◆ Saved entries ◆
[Start of section]

-- ==== Sys2Proof/Tests/Slice0.lean ====
section
/-! SUPPORT. The model's own tests: WellFormed, the decoder and the encoder, one small command per instruction,
the host's side, and a witness for the hypotheses of every obligation that has some. Expected values are those of
spec/95_test_vectors.md (their id beside each test) or of the rule named beside the test. -/

namespace Sys2Proof.Tests

open Sys2Proof.Machine

/-! ### WellFormed: an FMT operand is four bits wide (R80) -/

theorem test_wf_refuses_texEnc_fmt : (Instr.texEnc 16).wf = false := by decide

theorem test_wf_refuses_texDec_fmt : (Instr.texDec 16).wf = false := by decide

/-! ### The decoder and the encoder, on the words of the table of R81 -/

/-- `w` is the word of `i`: it decodes to it, and encodes it. -/
def wordOf (i : Instr) (w : Word) : Bool := decodeTableWord 32 w.toNat == some i && encode i == w

theorem test_words_system :
    wordOf .nop 0x00000000 = true ∧
    wordOf .sreset 0x00000001 = true := by
  decide

theorem test_words_bitPacker :
    wordOf .pack1 0x00000110 = true ∧
    wordOf .pack2 0x00000210 = true ∧
    wordOf .pack4 0x00000410 = true ∧
    wordOf .unpack1 0x00000111 = true ∧
    wordOf .unpack2 0x00000211 = true ∧
    wordOf .unpack4 0x00000411 = true := by
  decide

theorem test_words_converter_encode :
    wordOf .cvtEI4 0x00000020 = true ∧
    wordOf .cvtEI8 0x00000120 = true ∧
    wordOf .cvtEIA44 0x00000220 = true ∧
    wordOf .cvtEIA88 0x00000320 = true ∧
    wordOf .cvtERGB565 0x00000420 = true ∧
    wordOf .cvtERGB5A3 0x00000520 = true ∧
    wordOf .cvtEARGB8888 0x00000620 = true ∧
    wordOf .cvtEARGB4444 0x00000720 = true := by
  decide

theorem test_words_converter_decode :
    wordOf .cvtDI4 0x00000021 = true ∧
    wordOf .cvtDI8 0x00000121 = true ∧
    wordOf .cvtDIA44 0x00000221 = true ∧
    wordOf .cvtDIA88 0x00000321 = true ∧
    wordOf .cvtDRGB565 0x00000421 = true ∧
    wordOf .cvtDRGB5A3 0x00000521 = true ∧
    wordOf .cvtDARGB8888 0x00000621 = true ∧
    wordOf .cvtDARGB4444 0x00000721 = true := by
  decide

theorem test_words_quantizer :
    wordOf .quant 0x00000030 = true ∧
    wordOf .qmap 0x00000031 = true ∧
    wordOf .plut 0x00000032 = true := by
  decide

theorem test_words_blockCompressor :
    wordOf .bcEnc 0x00000040 = true ∧
    wordOf .bcDec 0x00000041 = true := by
  decide

theorem test_words_tiler :
    wordOf .tileF 0x00000050 = true ∧
    wordOf .tileI 0x00000051 = true := by
  decide

theorem test_words_mipBuilder :
    wordOf .mipDown 0x00000060 = true ∧
    wordOf .mipChain 0x00000061 = true := by
  decide

theorem test_words_pipeline :
    wordOf (.texEnc 4) 0x00000470 = true ∧ wordOf (.texEnc 7) 0x00000770 = true ∧
    wordOf (.texEnc 14) 0x00000E70 = true ∧ wordOf (.texDec 10) 0x00000A71 = true ∧
    wordOf (.texDec 0) 0x00000071 = true ∧ wordOf (.texDec 15) 0x00000F71 = true := by
  decide

/-- The words of S4 to S11 are no command. -/
theorem test_illegal_words :
    ∀ w ∈ [0x00001000, 0x00000100, 0x00000310, 0x00000820, 0x00000033, 0x00000080, 0x00000130, 0xFFFFFFFF],
      decodeTableWord 32 w = none := by
  decide

/-! ### Small states, and what is looked at of a command's end -/

/-- An instance with a buffer memory of `n` bytes, after reset. -/
def freshCore (n : Nat) : State := State.resetWith (Config.defaultParams n)

/-- Bytes at address 0, COUNT, and an output region at 0x80. -/
def stream (count : Nat) (input : List Nat) : State :=
  { freshCore 256 with
    dst := 0x80
    count := BitVec.ofNat 32 count
    mem := Memory.writeBytes [] 0 (valueBytes input) }

/-- A raster at address 0, WIDTH and HEIGHT, a palette buffer at 0x60 and an output region at 0x80. -/
def raster (w h : Nat) (px : List (List Nat)) : State :=
  { freshCore 256 with
    dst := 0x80
    aux := 0x60
    width := BitVec.ofNat 32 w
    height := BitVec.ofNat 32 h
    mem := Memory.writeBytes [] 0 (valueBytes px.flatten) }

/-- `s` with bytes stored from `a` on. -/
def poke (s : State) (a : Nat) (bytes : List Nat) : State :=
  { s with mem := s.mem.writeBytes a (valueBytes bytes) }

/-- The state an outcome leads to, where there is one. -/
def next? (o : Host.Outcome State Fault Refusal) : Option State :=
  match o with
  | .next s => some s
  | _ => none

/-- The `n` bytes from `a` after an outcome. -/
def bytesAt (o : Host.Outcome State Fault Refusal) (a n : Nat) : Option (List Nat) :=
  (next? o).bind fun s => (s.mem.readBytes a n).map byteValues

/-- STATUS, ERRINFO, DSTLEN and PALLEN after an outcome. -/
def record (o : Host.Outcome State Fault Refusal) : Option (List Nat) :=
  (next? o).map fun s => [s.status.toNat, s.errinfo.toNat, s.dstlen.toNat, s.pallen.toNat]

/-- `o` is the refusal `r`. -/
def refusedBy (o : Host.Outcome State Fault Refusal) (r : Refusal) : Bool :=
  match o with
  | .refused q => q == r
  | _ => false

/-- `o` is the fault `f`. -/
def stoppedBy (o : Host.Outcome State Fault Refusal) (f : Fault) : Bool :=
  match o with
  | .fault g => g == f
  | _ => false

/-! ### One command each -/

/-- S1. -/
theorem test_nop : record (step (State.reset.withFetchWord 32 0)) = some [1, 0, 0, 0] := by decide

/-- S3. -/
theorem test_sreset :
    record (exec .sreset { freshCore 256 with status := 0x41, errinfo := 16 }) = some [0, 0, 0, 0] ∧
    (next? (exec .sreset { freshCore 256 with options := 8, width := 4 })).map
      (fun s => (s.options, s.width)) = some (8, 4) := by
  decide

/-- B6. -/
theorem test_pack1 :
    bytesAt (exec .pack1 (stream 9 [0x01, 0x00, 0x01, 0x01, 0x00, 0x00, 0x00, 0x01, 0x01])) 0x80 2 = some [0xB1, 0x80] := by
  decide

/-- B4. -/
theorem test_pack2 :
    bytesAt (exec .pack2 (stream 5 [0x03, 0x00, 0x01, 0x02, 0x01])) 0x80 2 = some [0xC6, 0x40] := by
  decide

/-- B1, the upper bits of the first value set as in B2. -/
theorem test_pack4 :
    bytesAt (exec .pack4 (stream 3 [0xF1, 0x02, 0x03])) 0x80 2 = some [0x12, 0x30] := by
  decide

/-- B8. -/
theorem test_pack4_nothing :
    record (exec .pack4 (stream 0 [])) = some [1, 0, 0, 0] := by
  decide

/-- B12. -/
theorem test_unpack1 :
    bytesAt (exec .unpack1 (stream 9 [0xB1, 0x80])) 0x80 9 =
      some [0x01, 0x00, 0x01, 0x01, 0x00, 0x00, 0x00, 0x01, 0x01] := by
  decide

/-- B11. -/
theorem test_unpack2 :
    bytesAt (exec .unpack2 (stream 5 [0xC6, 0x40])) 0x80 5 = some [0x03, 0x00, 0x01, 0x02, 0x01] := by
  decide

/-- B10. -/
theorem test_unpack4 :
    bytesAt (exec .unpack4 (stream 3 [0x12, 0x3F])) 0x80 3 = some [0x01, 0x02, 0x03] := by
  decide

/-- The rows (12,34,56,78) and (200,100,50,236) of the encode table. -/
theorem test_cvtEI4 :
    bytesAt (exec .cvtEI4 (stream 2 [12, 34, 56, 78, 200, 100, 50, 236])) 0x80 2 = some [0x02, 0x07] := by
  decide

/-- The rows (12,34,56,78) and (200,100,50,236) of the encode table. -/
theorem test_cvtEI8 :
    bytesAt (exec .cvtEI8 (stream 2 [12, 34, 56, 78, 200, 100, 50, 236])) 0x80 2 = some [0x1E, 0x7C] := by
  decide

/-- The rows (12,34,56,78) and (200,100,50,236) of the encode table. -/
theorem test_cvtEIA44 :
    bytesAt (exec .cvtEIA44 (stream 2 [12, 34, 56, 78, 200, 100, 50, 236])) 0x80 2 = some [0x52, 0xE7] := by
  decide

/-- The rows (12,34,56,78) and (200,100,50,236) of the encode table. -/
theorem test_cvtEIA88 :
    bytesAt (exec .cvtEIA88 (stream 2 [12, 34, 56, 78, 200, 100, 50, 236])) 0x80 4 = some [0x4E, 0x1E, 0xEC, 0x7C] := by
  decide

/-- The rows (12,34,56,78) and (200,100,50,236) of the encode table. -/
theorem test_cvtERGB565 :
    bytesAt (exec .cvtERGB565 (stream 2 [12, 34, 56, 78, 200, 100, 50, 236])) 0x80 4 = some [0x09, 0x07, 0xC3, 0x26] := by
  decide

/-- The rows (12,34,56,78) and (200,100,50,236) of the encode table. -/
theorem test_cvtERGB5A3 :
    bytesAt (exec .cvtERGB5A3 (stream 2 [12, 34, 56, 78, 200, 100, 50, 236])) 0x80 4 = some [0x21, 0x23, 0x6C, 0x63] := by
  decide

[End of section]

◆ Work request ◆
Write down again, exactly as given, only the lines above that fall from the line with "command's end -/" to the line with "COUNT, and an output region at 0x80. -/", inclusive.

◆ Answer space ◆
/-! ### Small states, and what is looked at of a command's end -/

/-- An instance with a buffer memory of `n` bytes, after reset. -/
def freshCore (n : Nat) : State := State.resetWith (Config.defaultParams n)

/-- Bytes at address 0, COUNT, and an output region at 0x80. -/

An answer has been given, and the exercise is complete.